▸ Provided material:
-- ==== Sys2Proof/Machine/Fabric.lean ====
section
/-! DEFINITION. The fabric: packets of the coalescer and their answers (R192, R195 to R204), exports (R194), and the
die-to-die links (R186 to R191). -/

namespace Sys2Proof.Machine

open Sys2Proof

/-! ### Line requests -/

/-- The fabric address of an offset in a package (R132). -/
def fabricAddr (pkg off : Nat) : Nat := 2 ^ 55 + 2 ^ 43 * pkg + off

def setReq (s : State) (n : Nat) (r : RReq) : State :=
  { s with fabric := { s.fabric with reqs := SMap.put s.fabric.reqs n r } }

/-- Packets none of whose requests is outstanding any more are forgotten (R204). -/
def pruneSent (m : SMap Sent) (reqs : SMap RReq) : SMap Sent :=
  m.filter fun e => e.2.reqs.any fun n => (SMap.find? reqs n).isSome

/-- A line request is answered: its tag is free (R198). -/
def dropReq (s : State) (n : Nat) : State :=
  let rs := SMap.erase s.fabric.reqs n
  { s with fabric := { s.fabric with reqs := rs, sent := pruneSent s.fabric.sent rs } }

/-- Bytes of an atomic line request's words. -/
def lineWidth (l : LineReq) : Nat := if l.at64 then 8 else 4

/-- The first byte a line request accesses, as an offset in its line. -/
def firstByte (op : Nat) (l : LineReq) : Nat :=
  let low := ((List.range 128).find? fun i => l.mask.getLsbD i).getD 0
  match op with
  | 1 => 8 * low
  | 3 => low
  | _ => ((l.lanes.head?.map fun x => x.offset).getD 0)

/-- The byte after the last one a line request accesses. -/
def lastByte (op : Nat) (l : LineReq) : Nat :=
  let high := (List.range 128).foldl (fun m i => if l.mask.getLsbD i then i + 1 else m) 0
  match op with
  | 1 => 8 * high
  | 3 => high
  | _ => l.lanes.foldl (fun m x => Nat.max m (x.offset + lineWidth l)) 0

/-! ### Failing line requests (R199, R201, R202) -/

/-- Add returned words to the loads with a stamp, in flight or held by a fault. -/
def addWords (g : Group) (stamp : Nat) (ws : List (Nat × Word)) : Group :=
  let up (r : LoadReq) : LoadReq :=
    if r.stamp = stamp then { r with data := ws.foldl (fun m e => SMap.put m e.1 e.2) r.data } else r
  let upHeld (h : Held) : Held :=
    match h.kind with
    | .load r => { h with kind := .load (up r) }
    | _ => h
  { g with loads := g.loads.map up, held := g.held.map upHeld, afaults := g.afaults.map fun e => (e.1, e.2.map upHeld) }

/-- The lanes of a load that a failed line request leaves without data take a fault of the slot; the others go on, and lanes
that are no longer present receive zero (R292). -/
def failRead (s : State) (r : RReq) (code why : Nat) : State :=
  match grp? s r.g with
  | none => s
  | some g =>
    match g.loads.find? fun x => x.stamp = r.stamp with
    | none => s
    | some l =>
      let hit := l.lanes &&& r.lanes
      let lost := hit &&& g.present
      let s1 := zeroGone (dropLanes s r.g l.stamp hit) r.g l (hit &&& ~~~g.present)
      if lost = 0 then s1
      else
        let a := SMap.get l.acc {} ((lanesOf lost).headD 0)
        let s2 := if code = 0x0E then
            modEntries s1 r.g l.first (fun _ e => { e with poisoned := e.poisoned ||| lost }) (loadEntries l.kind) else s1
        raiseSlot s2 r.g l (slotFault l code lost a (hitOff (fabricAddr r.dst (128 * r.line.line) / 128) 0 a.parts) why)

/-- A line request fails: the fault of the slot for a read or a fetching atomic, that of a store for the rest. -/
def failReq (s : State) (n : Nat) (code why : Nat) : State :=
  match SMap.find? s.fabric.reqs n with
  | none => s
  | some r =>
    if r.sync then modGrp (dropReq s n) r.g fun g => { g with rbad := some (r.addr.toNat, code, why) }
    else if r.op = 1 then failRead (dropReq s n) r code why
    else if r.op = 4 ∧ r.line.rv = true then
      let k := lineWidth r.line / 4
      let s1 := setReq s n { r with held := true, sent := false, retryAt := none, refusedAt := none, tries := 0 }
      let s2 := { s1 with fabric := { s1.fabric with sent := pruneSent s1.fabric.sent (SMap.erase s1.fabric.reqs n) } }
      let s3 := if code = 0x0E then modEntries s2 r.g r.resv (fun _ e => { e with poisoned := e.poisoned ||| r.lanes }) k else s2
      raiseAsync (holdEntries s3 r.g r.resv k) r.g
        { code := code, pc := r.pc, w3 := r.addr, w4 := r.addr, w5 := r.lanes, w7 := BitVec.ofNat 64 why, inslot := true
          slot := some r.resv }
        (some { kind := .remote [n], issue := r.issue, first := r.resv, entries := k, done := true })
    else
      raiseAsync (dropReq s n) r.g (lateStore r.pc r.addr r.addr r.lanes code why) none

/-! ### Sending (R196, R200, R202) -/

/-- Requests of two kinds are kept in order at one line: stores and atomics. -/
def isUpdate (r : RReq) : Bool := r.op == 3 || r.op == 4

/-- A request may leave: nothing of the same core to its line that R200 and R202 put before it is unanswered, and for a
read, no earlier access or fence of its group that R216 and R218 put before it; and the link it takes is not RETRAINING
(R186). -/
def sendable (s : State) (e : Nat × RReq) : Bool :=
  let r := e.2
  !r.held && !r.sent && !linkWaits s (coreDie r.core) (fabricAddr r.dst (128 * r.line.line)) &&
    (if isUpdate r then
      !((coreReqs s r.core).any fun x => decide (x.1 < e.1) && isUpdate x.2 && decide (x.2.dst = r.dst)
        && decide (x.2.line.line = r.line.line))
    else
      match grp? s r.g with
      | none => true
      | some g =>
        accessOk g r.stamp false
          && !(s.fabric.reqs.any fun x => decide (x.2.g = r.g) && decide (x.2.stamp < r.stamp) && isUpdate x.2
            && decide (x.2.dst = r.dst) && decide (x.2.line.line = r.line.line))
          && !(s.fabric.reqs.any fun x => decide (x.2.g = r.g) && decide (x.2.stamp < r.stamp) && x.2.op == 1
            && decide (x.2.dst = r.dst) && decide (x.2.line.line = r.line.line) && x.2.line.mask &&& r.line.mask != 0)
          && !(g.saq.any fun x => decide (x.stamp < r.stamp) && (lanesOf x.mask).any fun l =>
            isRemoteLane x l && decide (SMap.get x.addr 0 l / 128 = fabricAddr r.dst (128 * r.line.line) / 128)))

▸ Problem to solve: Please copy every line of the material exactly.

▸ Exercise output:
-- ==== Sys2Proof/Machine/Fabric.lean ====
section
/-! DEFINITION. The fabric: packets of the coalescer and their answers (R192, R195 to R204), exports (R194), and the
die-to-die links (R186 to R191). -/

namespace Sys2Proof.Machine

open Sys2Proof

/-! ### Line requests -/

/-- The fabric address of an offset in a package (R132). -/
def fabricAddr (pkg off : Nat) : Nat := 2 ^ 55 + 2 ^ 43 * pkg + off

def setReq (s : State) (n : Nat) (r : RReq) : State :=
  { s with fabric := { s.fabric with reqs := SMap.put s.fabric.reqs n r } }

/-- Packets none of whose requests is outstanding any more are forgotten (R204). -/
def pruneSent (m : SMap Sent) (reqs : SMap RReq) : SMap Sent :=
  m.filter fun e => e.2.reqs.any fun n => (SMap.find? reqs n).isSome

/-- A line request is answered: its tag is free (R198). -/
def dropReq (s : State) (n : Nat) : State :=
  let rs := SMap.erase s.fabric.reqs n
  { s with fabric := { s.fabric with reqs := rs, sent := pruneSent s.fabric.sent rs } }

/-- Bytes of an atomic line request's words. -/
def lineWidth (l : LineReq) : Nat := if l.at64 then 8 else 4

/-- The first byte a line request accesses, as an offset in its line. -/
def firstByte (op : Nat) (l : LineReq) : Nat :=
  let low := ((List.range 128).find? fun i => l.mask.getLsbD i).getD 0
  match op with
  | 1 => 8 * low
  | 3 => low
  | _ => ((l.lanes.head?.map fun x => x.offset).getD 0)

/-- The byte after the last one a line request accesses. -/
def lastByte (op : Nat) (l : LineReq) : Nat :=
  let high := (List.range 128).foldl (fun m i => if l.mask.getLsbD i then i + 1 else m) 0
  match op with
  | 1 => 8 * high
  | 3 => high
  | _ => l.lanes.foldl (fun m x => Nat.max m (x.offset + lineWidth l)) 0

/-! ### Failing line requests (R199, R201, R202) -/

/-- Add returned words to the loads with a stamp, in flight or held by a fault. -/
def addWords (g : Group) (stamp : Nat) (ws : List (Nat × Word)) : Group :=
  let up (r : LoadReq) : LoadReq :=
    if r.stamp = stamp then { r with data := ws.foldl (fun m e => SMap.put m e.1 e.2) r.data } else r
  let upHeld (h : Held) : Held :=
    match h.kind with
    | .load r => { h with kind := .load (up r) }
    | _ => h
  { g with loads := g.loads.map up, held := g.held.map upHeld, afaults := g.afaults.map fun e => (e.1, e.2.map upHeld) }

/-- The lanes of a load that a failed line request leaves without data take a fault of the slot; the others go on, and lanes
that are no longer present receive zero (R292). -/
def failRead (s : State) (r : RReq) (code why : Nat) : State :=
  match grp? s r.g with
  | none => s
  | some g =>
    match g.loads.find? fun x => x.stamp = r.stamp with
    | none => s
    | some l =>
      let hit := l.lanes &&& r.lanes
      let lost := hit &&& g.present
      let s1 := zeroGone (dropLanes s r.g l.stamp hit) r.g l (hit &&& ~~~g.present)
      if lost = 0 then s1
      else
        let a := SMap.get l.acc {} ((lanesOf lost).headD 0)
        let s2 := if code = 0x0E then
            modEntries s1 r.g l.first (fun _ e => { e with poisoned := e.poisoned ||| lost }) (loadEntries l.kind) else s1
        raiseSlot s2 r.g l (slotFault l code lost a (hitOff (fabricAddr r.dst (128 * r.line.line) / 128) 0 a.parts) why)

/-- A line request fails: the fault of the slot for a read or a fetching atomic, that of a store for the rest. -/
def failReq (s : State) (n : Nat) (code why : Nat) : State :=
  match SMap.find? s.fabric.reqs n with
  | none => s
  | some r =>
    if r.sync then modGrp (dropReq s n) r.g fun g => { g with rbad := some (r.addr.toNat, code, why) }
    else if r.op = 1 then failRead (dropReq s n) r code why
    else if r.op = 4 ∧ r.line.rv = true then
      let k := lineWidth r.line / 4
      let s1 := setReq s n { r with held := true, sent := false, retryAt := none, refusedAt := none, tries := 0 }
      let s2 := { s1 with fabric := { s1.fabric with sent := pruneSent s1.fabric.sent (SMap.erase s1.fabric.reqs n) } }
      let s3 := if code = 0x0E then modEntries s2 r.g r.resv (fun _ e => { e with poisoned := e.poisoned ||| r.lanes }) k else s2
      raiseAsync (holdEntries s3 r.g r.resv k) r.g
        { code := code, pc := r.pc, w3 := r.addr, w4 := r.addr, w5 := r.lanes, w7 := BitVec.ofNat 64 why, inslot := true
          slot := some r.resv }
        (some { kind := .remote [n], issue := r.issue, first := r.resv, entries := k, done := true })
    else
      raiseAsync (dropReq s n) r.g (lateStore r.pc r.addr r.addr r.lanes code why) none

/-! ### Sending (R196, R200, R202) -/

/-- Requests of two kinds are kept in order at one line: stores and atomics. -/
def isUpdate (r : RReq) : Bool := r.op == 3 || r.op == 4

/-- A request may leave: nothing of the same core to its line that R200 and R202 put before it is unanswered, and for a
read, no earlier access or fence of its group that R216 and R218 put before it; and the link it takes is not RETRAINING
(R186). -/
def sendable (s : State) (e : Nat × RReq) : Bool :=
  let r := e.2
  !r.held && !r.sent && !linkWaits s (coreDie r.core) (fabricAddr r.dst (128 * r.line.line)) &&
    (if isUpdate r then
      !((coreReqs s r.core).any fun x => decide (x.1 < e.1) && isUpdate x.2 && decide (x.2.dst = r.dst)
        && decide (x.2.line.line = r.line.line))
    else
      match grp? s r.g with
      | none => true
      | some g =>
        accessOk g r.stamp false
          && !(s.fabric.reqs.any fun x => decide (x.2.g = r.g) && decide (x.2.stamp < r.stamp) && isUpdate x.2
            && decide (x.2.dst = r.dst) && decide (x.2.line.line = r.line.line))
          && !(s.fabric.reqs.any fun x => decide (x.2.g = r.g) && decide (x.2.stamp < r.stamp) && x.2.op == 1
            && decide (x.2.dst = r.dst) && decide (x.2.line.line = r.line.line) && x.2.line.mask &&& r.line.mask != 0)
          && !(g.saq.any fun x => decide (x.stamp < r.stamp) && (lanesOf x.mask).any fun l =>
            isRemoteLane x l && decide (SMap.get x.addr 0 l / 128 = fabricAddr r.dst (128 * r.line.line) / 128)))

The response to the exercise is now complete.